-- INFORMATION GIVEN follows --

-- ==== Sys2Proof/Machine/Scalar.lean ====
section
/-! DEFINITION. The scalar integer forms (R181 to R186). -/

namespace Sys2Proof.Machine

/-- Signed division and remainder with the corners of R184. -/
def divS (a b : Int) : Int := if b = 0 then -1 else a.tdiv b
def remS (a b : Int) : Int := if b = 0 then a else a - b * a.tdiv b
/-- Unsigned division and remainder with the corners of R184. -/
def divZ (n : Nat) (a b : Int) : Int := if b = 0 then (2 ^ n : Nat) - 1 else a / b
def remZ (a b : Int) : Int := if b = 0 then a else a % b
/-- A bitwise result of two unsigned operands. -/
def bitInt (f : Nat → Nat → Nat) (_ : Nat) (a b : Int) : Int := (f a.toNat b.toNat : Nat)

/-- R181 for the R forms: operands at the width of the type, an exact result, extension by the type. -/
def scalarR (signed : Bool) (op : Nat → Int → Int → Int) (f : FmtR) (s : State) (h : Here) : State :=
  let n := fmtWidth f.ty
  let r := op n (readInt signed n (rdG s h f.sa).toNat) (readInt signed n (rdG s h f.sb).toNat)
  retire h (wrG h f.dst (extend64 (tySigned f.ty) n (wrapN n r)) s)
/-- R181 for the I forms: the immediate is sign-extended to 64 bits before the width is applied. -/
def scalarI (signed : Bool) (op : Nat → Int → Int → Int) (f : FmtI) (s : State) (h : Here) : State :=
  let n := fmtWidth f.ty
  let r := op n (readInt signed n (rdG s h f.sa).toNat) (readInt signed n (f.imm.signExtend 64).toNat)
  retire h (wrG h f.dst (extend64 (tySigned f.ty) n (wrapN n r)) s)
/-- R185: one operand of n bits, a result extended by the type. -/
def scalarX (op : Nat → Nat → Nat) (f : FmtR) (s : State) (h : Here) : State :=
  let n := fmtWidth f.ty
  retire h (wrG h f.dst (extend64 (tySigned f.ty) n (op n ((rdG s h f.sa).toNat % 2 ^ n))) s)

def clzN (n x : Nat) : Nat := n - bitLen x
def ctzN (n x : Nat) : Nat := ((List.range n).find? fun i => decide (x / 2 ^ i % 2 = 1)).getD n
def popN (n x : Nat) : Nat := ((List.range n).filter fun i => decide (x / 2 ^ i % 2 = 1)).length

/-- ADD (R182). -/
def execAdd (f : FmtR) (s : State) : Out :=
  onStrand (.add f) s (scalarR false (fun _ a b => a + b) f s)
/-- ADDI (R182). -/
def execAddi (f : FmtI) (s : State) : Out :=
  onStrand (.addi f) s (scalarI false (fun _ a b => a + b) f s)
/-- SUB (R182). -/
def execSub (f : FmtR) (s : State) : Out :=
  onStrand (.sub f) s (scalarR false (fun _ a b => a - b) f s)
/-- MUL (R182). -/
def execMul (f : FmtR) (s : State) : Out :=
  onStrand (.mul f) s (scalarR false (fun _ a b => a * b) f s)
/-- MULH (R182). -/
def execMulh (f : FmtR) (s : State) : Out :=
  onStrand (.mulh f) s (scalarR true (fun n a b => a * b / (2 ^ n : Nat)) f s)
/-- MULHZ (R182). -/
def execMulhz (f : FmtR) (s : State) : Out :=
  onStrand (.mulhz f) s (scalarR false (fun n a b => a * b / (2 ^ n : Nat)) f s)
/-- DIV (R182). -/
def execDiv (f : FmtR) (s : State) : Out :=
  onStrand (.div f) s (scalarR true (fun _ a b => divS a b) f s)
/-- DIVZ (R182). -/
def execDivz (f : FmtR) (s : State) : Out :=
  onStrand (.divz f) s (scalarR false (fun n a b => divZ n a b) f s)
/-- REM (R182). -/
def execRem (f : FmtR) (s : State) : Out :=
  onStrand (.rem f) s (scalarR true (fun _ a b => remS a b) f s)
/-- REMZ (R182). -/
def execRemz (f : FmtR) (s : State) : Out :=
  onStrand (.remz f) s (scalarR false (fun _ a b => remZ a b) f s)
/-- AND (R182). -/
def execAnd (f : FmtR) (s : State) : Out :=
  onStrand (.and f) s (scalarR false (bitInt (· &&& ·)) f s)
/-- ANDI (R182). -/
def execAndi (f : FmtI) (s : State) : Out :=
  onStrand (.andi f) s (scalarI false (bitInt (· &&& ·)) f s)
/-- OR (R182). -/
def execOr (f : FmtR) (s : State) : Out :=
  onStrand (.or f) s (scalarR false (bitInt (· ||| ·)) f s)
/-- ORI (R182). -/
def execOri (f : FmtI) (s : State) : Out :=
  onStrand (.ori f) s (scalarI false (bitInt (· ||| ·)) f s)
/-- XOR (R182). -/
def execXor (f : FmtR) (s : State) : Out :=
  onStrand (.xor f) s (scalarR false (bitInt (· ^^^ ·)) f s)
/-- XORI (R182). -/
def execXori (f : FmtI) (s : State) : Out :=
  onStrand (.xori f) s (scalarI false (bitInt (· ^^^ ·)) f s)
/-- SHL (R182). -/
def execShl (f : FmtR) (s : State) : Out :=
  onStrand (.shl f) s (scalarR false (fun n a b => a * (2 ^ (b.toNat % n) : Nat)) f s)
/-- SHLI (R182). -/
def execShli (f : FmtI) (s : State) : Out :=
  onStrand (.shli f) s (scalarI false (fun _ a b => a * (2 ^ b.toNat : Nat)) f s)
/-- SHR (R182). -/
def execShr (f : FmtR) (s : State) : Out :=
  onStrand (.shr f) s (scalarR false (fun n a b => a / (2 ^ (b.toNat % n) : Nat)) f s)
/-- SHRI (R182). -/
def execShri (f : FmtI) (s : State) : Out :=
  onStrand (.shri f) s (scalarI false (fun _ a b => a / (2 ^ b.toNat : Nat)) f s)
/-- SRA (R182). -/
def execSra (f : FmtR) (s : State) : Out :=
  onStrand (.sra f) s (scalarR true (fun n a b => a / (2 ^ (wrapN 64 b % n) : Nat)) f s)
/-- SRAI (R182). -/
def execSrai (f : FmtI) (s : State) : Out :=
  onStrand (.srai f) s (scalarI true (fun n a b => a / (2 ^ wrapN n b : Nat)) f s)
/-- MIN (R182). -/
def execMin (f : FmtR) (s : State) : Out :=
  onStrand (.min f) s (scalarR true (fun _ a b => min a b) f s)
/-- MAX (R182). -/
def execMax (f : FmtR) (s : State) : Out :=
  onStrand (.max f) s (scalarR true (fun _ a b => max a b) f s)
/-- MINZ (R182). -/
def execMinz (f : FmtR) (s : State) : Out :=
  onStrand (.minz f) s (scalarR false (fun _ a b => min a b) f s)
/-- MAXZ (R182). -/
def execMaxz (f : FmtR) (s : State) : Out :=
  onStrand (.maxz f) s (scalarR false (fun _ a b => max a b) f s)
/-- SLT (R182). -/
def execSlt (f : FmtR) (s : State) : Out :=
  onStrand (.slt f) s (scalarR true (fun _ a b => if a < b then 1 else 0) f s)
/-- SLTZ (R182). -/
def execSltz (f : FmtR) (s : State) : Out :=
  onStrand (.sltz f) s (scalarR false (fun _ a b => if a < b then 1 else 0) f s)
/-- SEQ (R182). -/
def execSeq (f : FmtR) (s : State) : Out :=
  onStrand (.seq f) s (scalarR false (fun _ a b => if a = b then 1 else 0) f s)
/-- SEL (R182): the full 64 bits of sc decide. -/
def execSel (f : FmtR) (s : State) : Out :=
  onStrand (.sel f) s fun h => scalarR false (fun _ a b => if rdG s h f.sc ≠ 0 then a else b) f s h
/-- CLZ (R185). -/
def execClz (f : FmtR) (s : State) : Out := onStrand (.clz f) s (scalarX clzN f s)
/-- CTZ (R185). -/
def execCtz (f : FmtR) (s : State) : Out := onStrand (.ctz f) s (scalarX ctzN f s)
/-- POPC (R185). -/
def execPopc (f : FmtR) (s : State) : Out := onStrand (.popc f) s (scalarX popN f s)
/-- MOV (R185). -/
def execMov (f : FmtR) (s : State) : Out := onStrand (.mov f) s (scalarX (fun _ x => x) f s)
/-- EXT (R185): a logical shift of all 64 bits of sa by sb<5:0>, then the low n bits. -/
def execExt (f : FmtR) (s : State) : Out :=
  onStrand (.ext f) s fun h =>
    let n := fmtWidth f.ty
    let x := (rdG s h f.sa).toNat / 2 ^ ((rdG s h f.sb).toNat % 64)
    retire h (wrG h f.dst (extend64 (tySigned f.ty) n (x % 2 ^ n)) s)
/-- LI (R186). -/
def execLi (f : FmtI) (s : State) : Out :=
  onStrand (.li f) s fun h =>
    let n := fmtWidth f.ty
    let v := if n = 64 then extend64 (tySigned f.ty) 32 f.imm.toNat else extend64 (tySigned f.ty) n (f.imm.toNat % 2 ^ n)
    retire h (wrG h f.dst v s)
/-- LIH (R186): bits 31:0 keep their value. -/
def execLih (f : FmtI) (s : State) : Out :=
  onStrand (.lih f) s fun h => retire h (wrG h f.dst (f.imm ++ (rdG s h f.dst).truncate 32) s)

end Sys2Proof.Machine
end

-- INFORMATION GIVEN concluded --

- **REQUIRED ACTION**
Print exactly the lines above from the one with "def execSel (f" to the one with "MOV (R185). -/", including both.

- **TASK OUTPUT**
def execSel (f : FmtR) (s : State) : Out :=
  onStrand (.sel f) s fun h => scalarR false (fun _ a b => if rdG s h f.sc ≠ 0 then a else b) f s h
/-- CLZ (R185). -/
def execClz (f : FmtR) (s : State) : Out := onStrand (.clz f) s (scalarX clzN f s)
/-- CTZ (R185). -/
def execCtz (f : FmtR) (s : State) : Out := onStrand (.ctz f) s (scalarX ctzN f s)
/-- POPC (R185). -/
def execPopc (f : FmtR) (s : State) : Out := onStrand (.popc f) s (scalarX popN f s)
/-- MOV (R185). -/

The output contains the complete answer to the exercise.